Bias Variance Noise trade off
- The machine learning models
- The dataset model
- The dataset model again
- The expected label (target)
- Hypothesis $h_D$
- Expected test error (given $h_D$)
- Expected hypothesis (given $\mathcal A$):
- Expected test error (given $\mathcal A$)
- Decomposition of the expected test error
- Final Formula
- Model complexity trade off
- Intuition on bias and variance
One of the most important formula in statistics and machine learning is bias variance trade off. It actually generalize to Bias, Variance Noise trade off here I will show how.
Engineering job is to find the equilibrium of these three, since intuitively if you make one of them smaller, the other two usually get bigger.
The following analysis will track one regression problem and explain the decomposition of the expected test error from the probabilistic approach.
The machine learning models
According to No Free Lunch Theorem every successful machine learning algorithm must make assumptions about the model.
In other words there is no single machine learning algorithm that works for all machine learning problems.

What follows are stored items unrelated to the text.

-- ==== Sys2Proof/Laws/State.lean ====
section
/-! SUPPORT. What each named update of the state leaves as it was, one lemma per field, and what it writes. -/

namespace Sys2Proof.Machine

open Sys2Proof

/-! ## `setLant` -/

@[simp] theorem setLant_pwr (s : State) (p : Phys) (l : Lantern) : (setLant s p l).pwr = s.pwr := rfl
@[simp] theorem setLant_fuses (s : State) (p : Phys) (l : Lantern) : (setLant s p l).fuses = s.fuses := rfl
@[simp] theorem setLant_grid (s : State) (p : Phys) (l : Lantern) : (setLant s p l).grid = s.grid := rfl
@[simp] theorem setLant_map (s : State) (p : Phys) (l : Lantern) : (setLant s p l).map = s.map := rfl
@[simp] theorem setLant_mapRetired (s : State) (p : Phys) (l : Lantern) : (setLant s p l).mapRetired = s.mapRetired := rfl
@[simp] theorem setLant_mapSet (s : State) (p : Phys) (l : Lantern) : (setLant s p l).mapSet = s.mapSet := rfl
@[simp] theorem setLant_mem (s : State) (p : Phys) (l : Lantern) : (setLant s p l).mem = s.mem := rfl
@[simp] theorem setLant_world (s : State) (p : Phys) (l : Lantern) : (setLant s p l).world = s.world := rfl
@[simp] theorem setLant_rings (s : State) (p : Phys) (l : Lantern) : (setLant s p l).rings = s.rings := rfl
@[simp] theorem setLant_host (s : State) (p : Phys) (l : Lantern) : (setLant s p l).host = s.host := rfl
@[simp] theorem setLant_sluice (s : State) (p : Phys) (l : Lantern) : (setLant s p l).sluice = s.sluice := rfl
@[simp] theorem setLant_descs (s : State) (p : Phys) (l : Lantern) : (setLant s p l).descs = s.descs := rfl
@[simp] theorem setLant_jobs (s : State) (p : Phys) (l : Lantern) : (setLant s p l).jobs = s.jobs := rfl
@[simp] theorem setLant_safety (s : State) (p : Phys) (l : Lantern) : (setLant s p l).safety = s.safety := rfl
@[simp] theorem setLant_motion (s : State) (p : Phys) (l : Lantern) : (setLant s p l).motion = s.motion := rfl
@[simp] theorem setLant_klink (s : State) (p : Phys) (l : Lantern) : (setLant s p l).klink = s.klink := rfl
@[simp] theorem setLant_spout (s : State) (p : Phys) (l : Lantern) : (setLant s p l).spout = s.spout := rfl
@[simp] theorem setLant_sec (s : State) (p : Phys) (l : Lantern) : (setLant s p l).sec = s.sec := rfl
@[simp] theorem setLant_mgmt (s : State) (p : Phys) (l : Lantern) : (setLant s p l).mgmt = s.mgmt := rfl
@[simp] theorem setLant_ember (s : State) (p : Phys) (l : Lantern) : (setLant s p l).ember = s.ember := rfl
@[simp] theorem setLant_free (s : State) (p : Phys) (l : Lantern) : (setLant s p l).free = s.free := rfl
@[simp] theorem setLant_pending (s : State) (p : Phys) (l : Lantern) : (setLant s p l).pending = s.pending := rfl

/-! ## `modLant` -/

@[simp] theorem modLant_pwr (s : State) (p : Phys) (f : Lantern → Lantern) : (modLant s p f).pwr = s.pwr := rfl
@[simp] theorem modLant_fuses (s : State) (p : Phys) (f : Lantern → Lantern) : (modLant s p f).fuses = s.fuses := rfl
@[simp] theorem modLant_grid (s : State) (p : Phys) (f : Lantern → Lantern) : (modLant s p f).grid = s.grid := rfl
@[simp] theorem modLant_map (s : State) (p : Phys) (f : Lantern → Lantern) : (modLant s p f).map = s.map := rfl
@[simp] theorem modLant_mapRetired (s : State) (p : Phys) (f : Lantern → Lantern) : (modLant s p f).mapRetired = s.mapRetired := rfl
@[simp] theorem modLant_mapSet (s : State) (p : Phys) (f : Lantern → Lantern) : (modLant s p f).mapSet = s.mapSet := rfl
@[simp] theorem modLant_mem (s : State) (p : Phys) (f : Lantern → Lantern) : (modLant s p f).mem = s.mem := rfl
@[simp] theorem modLant_world (s : State) (p : Phys) (f : Lantern → Lantern) : (modLant s p f).world = s.world := rfl
@[simp] theorem modLant_rings (s : State) (p : Phys) (f : Lantern → Lantern) : (modLant s p f).rings = s.rings := rfl
@[simp] theorem modLant_host (s : State) (p : Phys) (f : Lantern → Lantern) : (modLant s p f).host = s.host := rfl
@[simp] theorem modLant_sluice (s : State) (p : Phys) (f : Lantern → Lantern) : (modLant s p f).sluice = s.sluice := rfl
@[simp] theorem modLant_descs (s : State) (p : Phys) (f : Lantern → Lantern) : (modLant s p f).descs = s.descs := rfl
@[simp] theorem modLant_jobs (s : State) (p : Phys) (f : Lantern → Lantern) : (modLant s p f).jobs = s.jobs := rfl
@[simp] theorem modLant_safety (s : State) (p : Phys) (f : Lantern → Lantern) : (modLant s p f).safety = s.safety := rfl
@[simp] theorem modLant_motion (s : State) (p : Phys) (f : Lantern → Lantern) : (modLant s p f).motion = s.motion := rfl
@[simp] theorem modLant_klink (s : State) (p : Phys) (f : Lantern → Lantern) : (modLant s p f).klink = s.klink := rfl
@[simp] theorem modLant_spout (s : State) (p : Phys) (f : Lantern → Lantern) : (modLant s p f).spout = s.spout := rfl
@[simp] theorem modLant_sec (s : State) (p : Phys) (f : Lantern → Lantern) : (modLant s p f).sec = s.sec := rfl
@[simp] theorem modLant_mgmt (s : State) (p : Phys) (f : Lantern → Lantern) : (modLant s p f).mgmt = s.mgmt := rfl
@[simp] theorem modLant_ember (s : State) (p : Phys) (f : Lantern → Lantern) : (modLant s p f).ember = s.ember := rfl
@[simp] theorem modLant_free (s : State) (p : Phys) (f : Lantern → Lantern) : (modLant s p f).free = s.free := rfl
@[simp] theorem modLant_pending (s : State) (p : Phys) (f : Lantern → Lantern) : (modLant s p f).pending = s.pending := rfl

/-! ## `modJob` -/

@[simp] theorem modJob_pwr (s : State) (r : JobRef) (f : Job → Job) : (modJob s r f).pwr = s.pwr := rfl
@[simp] theorem modJob_fuses (s : State) (r : JobRef) (f : Job → Job) : (modJob s r f).fuses = s.fuses := rfl
@[simp] theorem modJob_grid (s : State) (r : JobRef) (f : Job → Job) : (modJob s r f).grid = s.grid := rfl
@[simp] theorem modJob_lanterns (s : State) (r : JobRef) (f : Job → Job) : (modJob s r f).lanterns = s.lanterns := rfl
@[simp] theorem modJob_map (s : State) (r : JobRef) (f : Job → Job) : (modJob s r f).map = s.map := rfl
@[simp] theorem modJob_mapRetired (s : State) (r : JobRef) (f : Job → Job) : (modJob s r f).mapRetired = s.mapRetired := rfl
@[simp] theorem modJob_mapSet (s : State) (r : JobRef) (f : Job → Job) : (modJob s r f).mapSet = s.mapSet := rfl
@[simp] theorem modJob_mem (s : State) (r : JobRef) (f : Job → Job) : (modJob s r f).mem = s.mem := rfl
@[simp] theorem modJob_world (s : State) (r : JobRef) (f : Job → Job) : (modJob s r f).world = s.world := rfl
@[simp] theorem modJob_rings (s : State) (r : JobRef) (f : Job → Job) : (modJob s r f).rings = s.rings := rfl
@[simp] theorem modJob_host (s : State) (r : JobRef) (f : Job → Job) : (modJob s r f).host = s.host := rfl
@[simp] theorem modJob_sluice (s : State) (r : JobRef) (f : Job → Job) : (modJob s r f).sluice = s.sluice := rfl
@[simp] theorem modJob_descs (s : State) (r : JobRef) (f : Job → Job) : (modJob s r f).descs = s.descs := rfl
@[simp] theorem modJob_safety (s : State) (r : JobRef) (f : Job → Job) : (modJob s r f).safety = s.safety := rfl
@[simp] theorem modJob_motion (s : State) (r : JobRef) (f : Job → Job) : (modJob s r f).motion = s.motion := rfl
@[simp] theorem modJob_klink (s : State) (r : JobRef) (f : Job → Job) : (modJob s r f).klink = s.klink := rfl
@[simp] theorem modJob_spout (s : State) (r : JobRef) (f : Job → Job) : (modJob s r f).spout = s.spout := rfl
@[simp] theorem modJob_sec (s : State) (r : JobRef) (f : Job → Job) : (modJob s r f).sec = s.sec := rfl
@[simp] theorem modJob_mgmt (s : State) (r : JobRef) (f : Job → Job) : (modJob s r f).mgmt = s.mgmt := rfl
@[simp] theorem modJob_ember (s : State) (r : JobRef) (f : Job → Job) : (modJob s r f).ember = s.ember := rfl
@[simp] theorem modJob_free (s : State) (r : JobRef) (f : Job → Job) : (modJob s r f).free = s.free := rfl
@[simp] theorem modJob_pending (s : State) (r : JobRef) (f : Job → Job) : (modJob s r f).pending = s.pending := rfl
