/-- An address and those that share its aligned block exist together. -/
theorem lt_of_block {a b m n : Nat} (hn : 0 < n) (hdvd : n ∣ m) (hsame : a / n = b / n) (h : a < m) : b < m := by
  obtain ⟨c, rfl⟩ := hdvd
  rw [Nat.mul_comm, ← Nat.div_lt_iff_lt_mul hn] at h ⊢
  exact hsame ▸ h

/-- The 8 B block of an existing place exists as a whole. -/
theorem placeHas_of_block (s : State) (pl : Place) {a b : Nat} (hsame : a / 8 = b / 8) (h : placeHas s pl a = true) :
    placeHas s pl b = true := by
  cases pl with
  | basin l x =>
    simp only [placeHas, Bool.and_eq_true, decide_eq_true_eq] at h ⊢
    exact ⟨lt_of_block (n := 8) (by decide) (by decide) hsame h.1, h.2⟩
  | cistern x =>
    simp only [placeHas, cisternHas, cisternDie, Bool.and_eq_true, decide_eq_true_eq] at h ⊢
    refine ⟨lt_of_block (n := 8) (by decide) (by decide) hsame h.1, ?_⟩
    rw [show b / 0x0300_0000 = a / 0x0300_0000 by omega]
    exact h.2
  | dram x =>
    simp only [placeHas, dramHas, decide_eq_true_eq] at h ⊢
    exact lt_of_block (n := 8) (by decide) ⟨s.mem.capacity * 2 ^ 27, by rw [gib]; omega⟩ hsame h

/-! ## What a wake leaves to be read -/

/-- The contents of the memories, and which of their addresses exist, are the same. -/
structure SameData (s t : State) : Prop where
  fuses : t.fuses = s.fuses
  cistern : t.mem.cistern = s.mem.cistern
  dram : t.mem.dram = s.mem.dram
  present : t.mem.present = s.mem.present
  capacity : t.mem.capacity = s.mem.capacity
  basin : ∀ p, (lant t p).basin = (lant s p).basin

theorem SameData.refl (s : State) : SameData s s := ⟨rfl, rfl, rfl, rfl, rfl, fun _ => rfl⟩

theorem SameData.placeHas {s t : State} (h : SameData s t) (pl : Place) (a : Nat) : placeHas t pl a = placeHas s pl a := by
  cases pl with
  | basin l x => rw [Machine.placeHas, Machine.placeHas, h.fuses]
  | cistern x => simp only [Machine.placeHas, cisternHas, diePresent, h.present]
  | dram x => simp only [Machine.placeHas, dramHas, h.capacity]

theorem SameData.placeRead {s t : State} (h : SameData s t) (pl : Place) (n : Nat) : placeRead t pl n = placeRead s pl n := by
  have hram : placeRam t pl = placeRam s pl := by
    cases pl with
    | basin l x => exact h.basin l
    | cistern x => exact h.cistern
    | dram x => exact h.dram
  simp only [Machine.placeRead, h.placeHas, hram]

theorem basin_wakeReady {s : State} (h : CanWake s) (p : Phys) : (lant (wakeReady s) p).basin = (lant s p).basin := by
  rw [wakeReady, lant_wakeJobs _ h]
  split <;> rfl

theorem sameData_dozeLeave (s : State) : SameData s (dozeLeave s) := by
  by_cases h : s.pwr.pstate = .doze
  · have hbasin (p : Phys) : (lant (dozeLeave s) p).basin = (lant s p).basin := by
      rw [dozeLeave_of_doze h, basin_wakeReady (canWake_dozeEnd s), lant_dozeEnd]
    obtain ⟨v, st, heq, -⟩ := dozeLeave_frame h
    rw [heq] at hbasin ⊢
    exact ⟨rfl, rfl, rfl, rfl, rfl, hbasin⟩
  · rw [dozeLeave_of_awake h]
    exact .refl s

/-- A memory that a host or debug access reaches is awake when the access is performed (R58). -/
theorem wakeFor_spec (s : State) (pl : Place) : SameData s (wakeFor s pl) ∧ placeAsleep (wakeFor s pl) pl = false := by
  have hdoze := sameData_dozeLeave s
  unfold wakeFor
  cases pl with
  | basin l a =>
    dsimp only
    split
    · refine ⟨⟨hdoze.fuses, hdoze.cistern, hdoze.dram, hdoze.present, hdoze.capacity, fun p => ?_⟩, ?_⟩
      · rw [lant_modLant]
        split
        next h => subst h; exact hdoze.basin l
        next => exact hdoze.basin p
      · simp [placeAsleep, Retain.asleep]
    next h => exact ⟨hdoze, Bool.eq_false_iff.mpr h⟩
  | cistern a =>
    dsimp only
    split
    next h =>
      unfold setGroup
      split
      next hgroup =>
        refine ⟨⟨hdoze.fuses, hdoze.cistern, hdoze.dram, hdoze.present, hdoze.capacity, hdoze.basin⟩, ?_⟩
        simp [placeAsleep, groupRetain, hgroup, Vector.get_eq_getElem, Retain.asleep]
      next hgroup => simp [groupRetain, hgroup, Retain.asleep] at h
    next h => exact ⟨hdoze, Bool.eq_false_iff.mpr h⟩
  | dram a => exact ⟨hdoze, rfl⟩

theorem wakeFor_of_awake {s : State} (hdoze : s.pwr.pstate ≠ .doze) {pl : Place} (h : placeAsleep s pl = false) :
    wakeFor s pl = s := by
  unfold wakeFor
  rw [dozeLeave_of_awake hdoze]
  cases pl with
  | basin l a => exact if_neg (Bool.eq_false_iff.mp h)
  | cistern a => exact if_neg (Bool.eq_false_iff.mp h)
  | dram a => rfl

/-- Where no rill-side access waits, none is performed before the access. -/
theorem settlePlace_of_none {s : State} {pl : Place} (h : ∀ p a, pl = .basin p a → (lant s p).rill = []) : settlePlace s pl = s := by
  cases pl with
  | basin p a =>
    have hrill := h p a rfl
    have hsame : { lant s p with rill := [] } = lant s p := by rw [← hrill]
    have hset : setLant s p (lant s p) = s := by simp [setLant, lant, Vector.get_eq_getElem]
    rw [settlePlace, settleRill, hrill, List.foldl_nil, modLant, hsame, hset]
  | cistern a => rfl
  | dram a => rfl

/-! ## Window accesses -/

section Window
variable {s : State}

theorem memWindow_of_place {off : Nat} {size : AccSize} (hok : accOk size off = true) (hrun : diesReset s = false) {pl : Place}
    (hpl : winPlace s off = some pl) (write : Bool) (v : W64) :
    memWindow s off size write v = winAccess s pl (accBytes size) write v := by
  simp [memWindow, hok, hrun, hpl]
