-- ==== Sys2Proof/Syntax.lean ====
section
/-! DEFINITION. The commands the DL-1064 takes, one constructor of Instr per row of the opcode table, with the row's operands.
Every command's first operand is `dt`, the beats (1 ns, R19) since the command before it: the moment it falls in. What comes
from outside with it (a pin's level, a packet's bytes, host data that a DMA read returned, a measured value) stands in its
operands; everything else it uses is in State. -/

namespace Sys2Proof

/-- A fetched operation: its issue ring, and the number of its fetch among all the device has made. -/
structure OpRef where
  ring : Fin 16
  n : Nat
deriving DecidableEq, Repr

/-- A ring the host consumes: a completion ring, the event ring or the statistics ring (Table 14-3). -/
inductive ConsumerRing where
  | completion (j : Fin 16)
  | event
  | statistics
deriving DecidableEq, Repr

/-- Any ring the host can enable (R374). -/
inductive AnyRing where
  | issue (i : Fin 16)
  | consumer (r : ConsumerRing)
deriving DecidableEq, Repr

/-- What the DMA of a descriptor fetch came to: read and written back, the read erred or was poisoned, or the write-back could not be made
(Table 14-8). -/
inductive FetchDma where
  | ok | readBad | writeBackBad
deriving DecidableEq, Repr

/-- The four kinds of host reset (R373). -/
inductive HostResetKind where
  | functionLevel | hot | linkDown | perst
deriving DecidableEq, Repr

/-- How a network message came in: an Ethernet frame of an EtherType, or a UDP datagram to a port (R95). -/
inductive NetCarrier where
  | ethernet (ethertype : BitVec 16)
  | udp (port : BitVec 16)
deriving DecidableEq, Repr

/-- What a received PTP message carries in its header (R88): the port it came in on, domainNumber, source identity and port,
sequenceId, correctionField in 2^-16 ns, logMessageInterval and the two-step flag; and the carrier it came by. -/
structure PtpHeader where
  port : Fin 2
  domainNumber : BitVec 8
  clockId : BitVec 64
  portNumber : BitVec 16
  seq : BitVec 16
  correction : Int
  logInterval : Int
  twoStep : Bool
  carrier : NetCarrier
deriving DecidableEq, Repr

/-- The data set of an Announce message, in the order IEEE 1588-2019 compares it (R88, Table 04-2). -/
structure Announce where
  priority1 : BitVec 8
  clockClass : BitVec 8
  accuracy : BitVec 8
  variance : BitVec 16
  priority2 : BitVec 8
  gmId : BitVec 64
  stepsRemoved : BitVec 16
deriving DecidableEq, Repr

/-- The destination of a received Ethernet frame (R521). -/
inductive EthDest where
  | unicast (mac : BitVec 48)
  | broadcast
  | multicast
deriving DecidableEq, Repr

/-- The block chain of one plane in a panel (R399). -/
structure Chain where
  /-- present flag; a plane without a chain prints blank lines -/
  present : Bool := false
  /-- 600 dpi cross-web -/
  cross600 : Bool := false
  /-- 600 dpi down-web -/
  down600 : Bool := false
  /-- block handles in print order -/
  handles : List Nat := []
deriving DecidableEq, Repr

/-- A panel of a job (R399): length in lines, one chain per plane 0 to 9. -/
structure PanelDef where
  length : Nat
  chains : List Chain
deriving DecidableEq, Repr

/-- A job queued or running (R398). -/
structure Job where
  /-- job number -/
  job : Nat
  /-- start kind (Table 05-1) -/
  startKind : Nat
  /-- key slot -/
  keySlot : Nat
  /-- passes through the panel list; 0 until JOB_STOP -/
  repeats : Nat
  /-- blank lines before the job -/
  gap : Nat
  /-- web position for start kind 1, signed 48.16 -/
  startPos : Int
  /-- panel list -/
  panels : List PanelDef
  /-- panels begun so far over all repeats (R400) -/
  begun : Nat
deriving DecidableEq, Repr

/-- A panel placed in the stream (R121, R122). -/
structure Span where
  /-- its first line, the parting -/
  start : Nat
  /-- its lines; less than the panel's length when cut (R123) -/
  len : Nat
  job : Nat
  /-- panel number modulo 65,536 (R400) -/
  panelNo : Nat
  /-- index in the job's panel list -/
  index : Nat
  keySlot : Nat
  chains : List Chain
  /-- PARTING has been settled for it (R121) -/
  posted : Bool
deriving DecidableEq, Repr

/-- The stream state the active device mirrors (Table 17-5): origin, COUNTS_PER_LINE, lead, LS_STREAM_CFG and the planes'
configuration as sampled, jobs, panels placed, the stream's last line, committed line, HW and the heads' high-water lines. -/
structure MirrorStream where
  origin : Option Int
  cpl : Nat
  lead : Nat
  streamCfg : Nat
  planeCfg : List Nat
  draining : Bool
  jobs : List Job
  spans : List Span
  last : Option Int
  stopping : Bool
  committed : Nat
  anyBegun : Bool
  hw : Int
  highs : List (Nat × Nat)
deriving DecidableEq, Repr

/-- What a MIRROR packet carries (Table 17-5). The spec gives the items and not their layout; a packet's operand is the item. -/
inductive MirrorItem where
  /-- a table in force or retained, from its first line -/
  | bank (kind index sub start : Nat) (data : List Byte)
  /-- a staged table: effective LI as given, and the line once fixed -/
  | staged (kind index sub eff : Nat) (line : Option Nat) (data : List Byte)
  /-- jobs, queue and stream state -/
  | stream (t : MirrorStream)
  /-- a slice checkpoint of a plane: chain position, handle, line within the panel, repeat state -/
  | checkpoint (plane pos handle line rep : Nat)
  /-- findings and baseline of one nozzle: head, row, column; resistance, gate and print finding; baseline -/
  | nozzle (head row col res gate print base : Nat)
  /-- a block as ciphertext under its handle -/
  | block (handle slot kind height width rawLen payLen : Nat) (cipher : List Byte)
  /-- the freeing of a block -/
  | freed (handle : Nat)
  /-- the standby's acknowledgement of an item -/
  | ack
deriving DecidableEq, Repr

/-- One 64b/66b block as a lane carries it (R194): the sync header, 0b01 data and 0b10 control, and the 64 scrambled bits, the first in
bit 0. -/
structure LaneBlock where
  head : BitVec 2
  body : BitVec 64
deriving DecidableEq, Repr

/-- What arrives on a lane: blocks as the receiver frames them, and the 58 bits received before the first, the oldest in bit 0. -/
structure LaneRx where
  before : BitVec 58
  blocks : List LaneBlock
deriving DecidableEq, Repr

/-- Why a lane goes DOWN (R201): blocks that lose the lock, no signal for more than 100 ns, blocks with a training block among them. -/
inductive LaneDownCause where
  | lockLost (rx : LaneRx) | signalLost | trainingBlock (rx : LaneRx)
deriving DecidableEq, Repr

/-- What the ECC of a CSI-2 packet header says (Table 11-1). -/
inductive CsiEcc where
  | ok | corrected | bad
deriving DecidableEq, Repr

/-- The header of a CSI-2 long packet: its ECC, virtual channel with the extension bits above it, data type, word count (R287). -/
structure CsiHeader where
  ecc : CsiEcc
  vc : Fin 16
  dataType : BitVec 6
  wordCount : BitVec 16
deriving DecidableEq, Repr

/-- What an SRAM word holds, beside its address (Table 16-10): nothing that a reader of another chapter names, in a slice its control
state; a raster table's 32-byte word, by the table's bank key and byte offset; a string's skew entries from a byte offset; a plane's
stitch patterns by word. `standby` tells the bank that is staged, or kept, from the one in force. The Seam's ring words are named by
their address. -/
inductive SramHold where
  | other
  | table (key off : Nat) (standby : Bool)
  | skew (str off : Nat) (standby : Bool)
  | stitch (plane word : Nat) (standby : Bool)
deriving DecidableEq, Repr

/-- The errors of a codeword as it is read: symbols 0 to 31 data, 32 to 35 check, 36 to 39 virtual address symbols, each with what it is
exclusive-ored with (R418). -/
abbrev SymbolErrors := List (Nat × Byte)

/-- The errors of the burst that moves an access unit of the store (R413, R419): the failing DQ pins, each with the beats (bit b for beat
b) in which it reads wrong; and the virtual address symbols 36 to 39 of a codeword 0 to 3 that do not match, each with what it is
exclusive-ored with (R418). -/
structure BurstErrors where
  pins : List (Fin 72 × BitVec 16)
  virt : List (Fin 4 × Fin 4 × Byte)
deriving DecidableEq, Repr

/-- The requester classes of the image store (Table 16-3). -/
inductive StoreClass where
  | raster | assay | crusher | mirror | background
deriving DecidableEq, Repr

/-- Requests that wait at the store's controllers, in access units of 128 bytes: of the raster class by plane, of the other classes of
Table 16-3. -/
structure StoreWait where
  raster : List (Fin 10 × Nat)
  assay : Nat
  crusher : Nat
  mirror : Nat
  background : Nat
deriving DecidableEq, Repr

/-- A word read: a codeword of the image store (store address / 32) with the errors of
its access unit's burst, or an SRAM word with its errors as bits 0 to 255
data, 256 to 265 check, 266 to 289 virtual address bits (R420). -/
inductive WordRead where
  | dram (word : Nat) (errors : BurstErrors)
  | sram (addr : BitVec 24) (errors : List Nat) (hold : SramHold)
deriving DecidableEq, Repr

/-- A write of less than a whole access unit or word (R424): bytes at a store address, with the errors of its access unit's
burst; or into an SRAM word. -/
inductive PartialTarget where
  | dram (addr : Nat) (data : List Byte) (errors : BurstErrors)
  | sram (addr : BitVec 24) (errors : List Nat) (hold : SramHold)
deriving DecidableEq, Repr

/-- What the start-up checks of Table 19-2 find (R486, R487): 0 all well, or the code of PWR_STATE.boot_fail; whether the fuses pass their
check; whether the PCIe link trains; whether TEST_MODE is high (Table 21-2); the six on-die sensors as BOOT ends, 1/64 °C (R277). -/
structure BootFacts where
  fail : Fin 4
  fusesOk : Bool
  pcie : Bool
  testMode : Bool
  sensors : List (BitVec 16)
deriving DecidableEq, Repr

We write particular algorithm $h$ is a hypothesis drawn from a hypothesis class $\mathcal H$.
The dataset model
Let’s have a multivariate random variable or random vector $X$ and a target random variable $Y$.
The joint distribution of $X$ and $Y$ is also a random variable $D \sim P(X,Y)$.
We draw concrete dataset $\mathcal D$ from sample space with $n$ rows from $P(X,Y)^n$
The domain of random variable is called a sample space. This is a set of all possible outcomes, let’s define that.
The dataset model again
Let’s have the same dataset:
where:
- $y \in \mathbb{R}$ is our target or label
- $\boldsymbol{x} \in \mathbb{R}^d$ is our features vector ( $d$ columns)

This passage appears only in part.